Copy every line of the records below that holds the word "cores".

──────── Records supplied ────────

-- ==== Sys2Proof/Machine/RegMap.lean ====
section
/-!
DEFINITION. The control-space register map (chapters 01 to 25): the address of every register as an offset from 0x7F00_0000_0000 (R30 to R32), its
fields with their access codes (R14), its reset value, and the LOCK bit that governs its RWL fields (R16). Addresses stand under `Reg`, fields
under `F`; the table `regBlock` lists the registers of the block an offset lies in.
-/
namespace Sys2Proof.Machine

/-- The access codes of R14. -/
inductive Acc where
  | rw | ro | wo | w1s | w1c | rc | sc | rwl
  deriving DecidableEq, Repr

/-- A field and its access code. -/
structure FieldSpec where
  fld : Fld
  acc : Acc
  deriving DecidableEq, Repr

/-- Which LOCK bit governs a register's RWL fields (R16). -/
inductive LockRef where
  /-- no RWL field -/
  | none
  /-- a bit of the same register -/
  | self (bit : Nat)
  /-- a bit of one fixed register -/
  | at (addr bit : Nat)
  /-- a bit of MC_CFG of the same memory controller -/
  | mc (bit : Nat)
  deriving DecidableEq, Repr

/-- One row of a register map: where its instances stand, what reset gives it, its fields, its lock. A row with dimensions
`(stride, count)` stands once for each combination of indices. -/
structure RegDef where
  base : Nat
  dims : List (Nat × Nat)
  reset : Word
  fields : List FieldSpec
  lock : LockRef
  deriving DecidableEq, Repr
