-- ==== Sys2Proof/Machine/Ops.lean ====
section
/-!
DEFINITION. The named operations over the state: registers and their fields, free values, messages, memory bytes, the presence of units (R4, R7), the
fence map (R290), error events (R547 to R554), interrupt sources, and the write of a register by its access codes (R14 to R17).
-/
namespace Sys2Proof.Machine

/-- What every command answers. -/
abbrev Res := Host.Outcome State Fault Refusal

/-! ### Reset values of registers -/

/-- The port state of endpoint `e` of router `r` after a CHIP or PWR reset of a fully populated part (R291): OPEN for the service block and every tile
control, FENCED for every other endpoint, 0 where there is none. -/
def epResetState (r e : Nat) : Nat :=
  match epKind r e with
  | 0 => 0
  | 3 => 1
  | 8 => 1
  | _ => 3

/-- What an unlisted register holds: the reset column of its map (R18). RTR_ID and RTR_EPCTL depend on their place (R300, R302). -/
def regReset (off : Nat) : Word :=
  if 0x0040_0000 ≤ off ∧ off < 0x0045_0000 then
    let r := (off - 0x0040_0000) / 0x1000
    let o := (off - 0x0040_0000) % 0x1000
    if o = 0 then BitVec.ofNat 64 (r + 256 * (r % 8) + 4096 * (r / 8))
    else if 0x100 ≤ o ∧ o < 0x120 ∧ o % 8 = 0 then
      let e := (o - 0x100) / 8
      if epKind r e = 0 then 0
      else BitVec.ofNat 64 (16 * epResetState r e + 256 * epKind r e + 4096 * 7 + 65536 * 10)
    else match regDef off with | some d => d.reset | none => 0
  else if 0x0600_0000 + 0x10_0000 ≤ off ∧ off < 0x0600_0000 + 0x11_0000 then 0x1F00
  else if 0x0700_1000 ≤ off ∧ off < 0x0700_1708 then
    -- R585: REQ 1 and STATE RUN for core 0, the tile fabric and the always-on domain; AUTOWAKE 1
    let d := (off - 0x0700_1000) / 8
    if d = 0 ∨ d = 223 ∨ d = 224 then 0x205 else 0x4
  else if 0x0001_0100 ≤ off ∧ off < 0x0001_0500 then
    -- R613: HELD reads 1 until the core is released
    0x4
  else if 0x0320_0000 ≤ off ∧ off < 0x0440_0000 ∧ (off - 0x0320_0000) % 0x100_0000 < 0x1_8000 ∧ off % 0x1000 = 0x10 then
    -- R352: the fused MAC address of the lane
    (Config.laneMac (24 * ((off - 0x0320_0000) / 0x100_0000) + (off - 0x0320_0000) % 0x100_0000 / 0x1000)).setWidth 64
  else if 0x1000_0000 ≤ off ∧ off < 0x1004_0000 then
    -- R618: the headers of the root ports, function 0 of devices 0 to 7 of bus 0
    (if (off - 0x1000_0000) % 0x8000 < 0x1000 then hdrReset ((off - 0x1000_0000) % 0x8000) else 0)
  else match regDef off with | some d => d.reset | none => 0

/-! ### Registers -/

/-- The stored value of the register at offset `a`. -/
def State.reg (s : State) (a : Nat) : Word := Tbl.get regReset s.regs a

/-- Store a register. -/
def State.setReg (s : State) (a : Nat) (v : Word) : State := { s with regs := Tbl.set regReset s.regs a v }

/-- A field of a register. -/
def State.fld (s : State) (a : Nat) (f : Fld) : Nat := getF (s.reg a) f

/-- Whether a one-bit field is 1. -/
def State.flag (s : State) (a : Nat) (f : Fld) : Bool := getF (s.reg a) f == 1

/-- Write a field of a register and keep the rest. -/
def State.setFld (s : State) (a : Nat) (f : Fld) (v : Nat) : State := s.setReg a (setF (s.reg a) f v)

/-- Write a one-bit field. -/
def State.setFlag (s : State) (a : Nat) (f : Fld) (b : Bool) : State := s.setFld a f (b2n b)

/-- Add to a counter field, saturating at the field's maximum (counters saturate: R300, R500, R561 and the other maps). -/
def State.bump (s : State) (a : Nat) (f : Fld) (k : Nat) : State :=
  s.setFld a f (satAdd (2 ^ f.w - 1) (s.fld a f) k)

/-- Set bit `i` of a register. -/
def State.setBit (s : State) (a i : Nat) (b : Bool) : State := s.setReg a (setB (s.reg a) i b)

/-- Return a register to its reset value. -/
def State.resetReg (s : State) (a : Nat) : State := { s with regs := Tbl.erase s.regs a }

/-- Tide time in ns (CHIP_TTNOW, R343). -/
def State.now (s : State) : Nat := (s.reg Reg.CHIP_TTNOW).toNat

/-! ### Free values -/

/-- Draw a free value of `w` bits. -/
def State.draw (s : State) (w : Nat) : BitVec w × State := (Config.free w s.fresh, { s with fresh := s.fresh + 1 })

/-- Draw a free choice below `n` (0 where `n` is 0). -/
def State.choose (s : State) (n : Nat) : Nat × State := ((Config.free 32 s.fresh).toNat % n, { s with fresh := s.fresh + 1 })

/-! ### Tables of units -/

def State.core (s : State) (n : Nat) : Core := Tbl.get (fun _ => {}) s.cores n
def State.setCore (s : State) (n : Nat) (c : Core) : State := { s with cores := Tbl.set (fun _ => {}) s.cores n c }
def State.modCore (s : State) (n : Nat) (f : Core → Core) : State := s.setCore n (f (s.core n))
/-- Apply `f` to every core whose state is not its reset state, keeping the canonical form. -/
def State.mapCores (s : State) (f : Nat → Core → Core) : State := { s with cores := Tbl.mapAll (fun _ => {}) f s.cores }
def State.slice (s : State) (t : Nat) : Slice := Tbl.get (fun _ => {}) s.slices t
def State.setSlice (s : State) (t : Nat) (x : Slice) : State := { s with slices := Tbl.set (fun _ => {}) s.slices t x }
def State.modSlice (s : State) (t : Nat) (f : Slice → Slice) : State := s.setSlice t (f (s.slice t))
def State.ep (s : State) (k : Nat) : Endpoint := Tbl.get (fun _ => {}) s.endpoints k
def State.setEp (s : State) (k : Nat) (x : Endpoint) : State := { s with endpoints := Tbl.set (fun _ => {}) s.endpoints k x }
def State.link (s : State) (k : Nat) : Link := Tbl.get (fun _ => {}) s.links k
def State.setLink (s : State) (k : Nat) (x : Link) : State := { s with links := Tbl.set (fun _ => {}) s.links k x }
def State.router (s : State) (r : Nat) : Router := Tbl.get (fun _ => {}) s.routers r
def State.setRouter (s : State) (r : Nat) (x : Router) : State := { s with routers := Tbl.set (fun _ => {}) s.routers r x }
def State.src (s : State) (k : Nat) : Src := Tbl.get (fun _ => {}) s.dist.srcs k
def State.setSrc (s : State) (k : Nat) (x : Src) : State := { s with dist := { s.dist with srcs := Tbl.set (fun _ => {}) s.dist.srcs k x } }
def State.modSrc (s : State) (k : Nat) (f : Src → Src) : State := s.setSrc k (f (s.src k))
def State.distCore (s : State) (n : Nat) : DistCore := Tbl.get (fun _ => {}) s.dist.cores n
def State.setDistCore (s : State) (n : Nat) (x : DistCore) : State := { s with dist := { s.dist with cores := Tbl.set (fun _ => {}) s.dist.cores n x } }
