-- ==== Sys2Proof/Machine/Issue.lean ====
section
/-!
DEFINITION. Slack-water issue (R105 to R110): the step and slot in which an instruction issues, the scoreboard, and the fill of the step (R64, R65).
Registers of the scoreboard are numbered x at 0, f at 32, v at 64.
-/
namespace Sys2Proof.Machine

/-- What issue needs to know of an instruction (R105 to R107, R112). -/
structure IssueInfo where
  srcs : List Nat := []
  dsts : List Nat := []
  /-- issue steps -/
  steps : Nat := 1
  /-- result latency -/
  lat : Nat := 1
  mem : Bool := false
  arith : Bool := false
  branch : Bool := false
  alone : Bool := false
  /-- waits until every scoreboard bit is clear (R109) -/
  clear : Bool := false
  deriving DecidableEq, Repr

/-- The step from which register `r` is available. -/
def Slack.ready (k : Slack) (r : Nat) : Nat := Tbl.get (fun _ => 0) k.board r

/-- The step from which every register of a list is available; x0 has no bit (R109). -/
def Slack.readyAll (k : Slack) : List Nat → Nat
  | [] => 0
  | r :: rs => max (if r = 0 then 0 else k.ready r) (k.readyAll rs)

/-- The step from which every scoreboard bit is clear. -/
def boardClear : Tbl Nat → Nat
  | [] => 0
  | (_, v) :: r => max v (boardClear r)

/-- The first step that the scoreboard and an occupied memory slot allow (R109, R128). -/
def Slack.earliest (k : Slack) (i : IssueInfo) : Nat :=
  max (max (k.readyAll i.srcs) (k.readyAll i.dsts))
    (max (if i.clear then boardClear k.board else 0) (if i.mem then k.memHold else 0))

/-- Whether the instruction issues in slot 1 of the step of the one before it (R106). -/
def Slack.pairs (k : Slack) (i : IssueInfo) : Bool :=
  k.open1 && !i.alone && !(k.prevMem && i.mem) && !(k.prevArith && i.arith) &&
  i.srcs.all (fun r => r == 0 || !k.prevDst.contains r) && i.dsts.all (fun r => r == 0 || !k.prevDst.contains r) &&
  decide (k.earliest i ≤ k.step)

/-- The step of issue (R105). -/
def Slack.issueStep (k : Slack) (i : IssueInfo) : Nat :=
  if k.pairs i then k.step else max k.hold (k.earliest i)

/-- Set the scoreboard bits of the destinations: their results are available from step `at` (R109). -/
def Slack.mark (k : Slack) (regs : List Nat) (at_ : Nat) : Slack :=
  { k with board := regs.foldl (fun b r => if r = 0 then b else Tbl.set (fun _ => 0) b r at_) k.board }

/-- Issue an instruction. -/
def Slack.issue (k : Slack) (i : IssueInfo) : Slack :=
  let t := k.issueStep i
  let k1 : Slack :=
    if k.pairs i then { k with step := t, hold := t + i.steps, open1 := false }
    else { k with step := t, hold := t + i.steps,
                  open1 := decide (i.steps = 1) && !i.branch && !i.alone,
                  prevDst := i.dsts, prevMem := i.mem, prevArith := i.arith }
  if i.lat = 0 then k1 else k1.mark i.dsts (t + i.lat)

/-- Wait until issue is free and every scoreboard bit is clear: the boundary at which a trap is taken or an interrupt recognised (R130). -/
def Slack.settle (k : Slack) : Slack :=
  let t := max k.hold (boardClear k.board)
  { k with step := t, hold := t, open1 := false }

/-- Issue at a core in slack water; `cycle` counts the steps that pass (R63, R110). In flood mode nothing here applies. -/
def Core.issue (c : Core) (i : IssueInfo) : Core :=
  if c.isSlack then
    let k := c.slack.issue i
    { c with slack := k }.addCycles (k.step - c.slack.step)
  else c

/-- Settle a core in slack water. -/
def Core.settle (c : Core) : Core :=
  if c.isSlack then
    let k := c.slack.settle
    { c with slack := k }.addCycles (k.step - c.slack.step)
  else c

/-- Pass `k` whole steps in slack water (an entry's 24, R176). -/
def Core.passSteps (c : Core) (k : Nat) : Core :=
  if c.isSlack then
    { c with slack := { c.slack with step := c.slack.step + k, hold := c.slack.step + k, open1 := false } }.addCycles k
  else c

/-- The pace monitor's fill of a step: PEAKFILL keeps the largest, WARN is set above WARNFILL (R64, R65, R68). Inactive in flood mode (R56). -/
def State.measureFill (s : State) (n fill : Nat) : State :=
  let c := s.core n
  let a := Reg.CORE_PACESTAT n
  if c.isSlack then
    let s1 := if s.fld a F.CORE_PACESTAT_PEAKFILL < fill then s.setFld a F.CORE_PACESTAT_PEAKFILL (min fill 16) else s
    if c.warnFill < fill then s1.setFlag a F.CORE_PACESTAT_WARN true else s1
  else s

end Sys2Proof.Machine
end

────────

Exercise output:
def State.core (s : State) (n : Nat) : Core := Tbl.get (fun _ => {}) s.cores n
def State.setCore (s : State) (n : Nat) (c : Core) : State := { s with cores := Tbl.set (fun _ => {}) s.cores n c }
def State.mapCores (s : State) (f : Nat → Core → Core) : State := { s with cores := Tbl.mapAll (fun _ => {}) f s.cores }
def State.distCore (s : State) (n : Nat) : DistCore := Tbl.get (fun _ => {}) s.dist.cores n
def State.setDistCore (s : State) (n : Nat) (x : DistCore) : State := { s with dist := { s.dist with cores := Tbl.set (fun _ => {}) s.dist.cores n x } }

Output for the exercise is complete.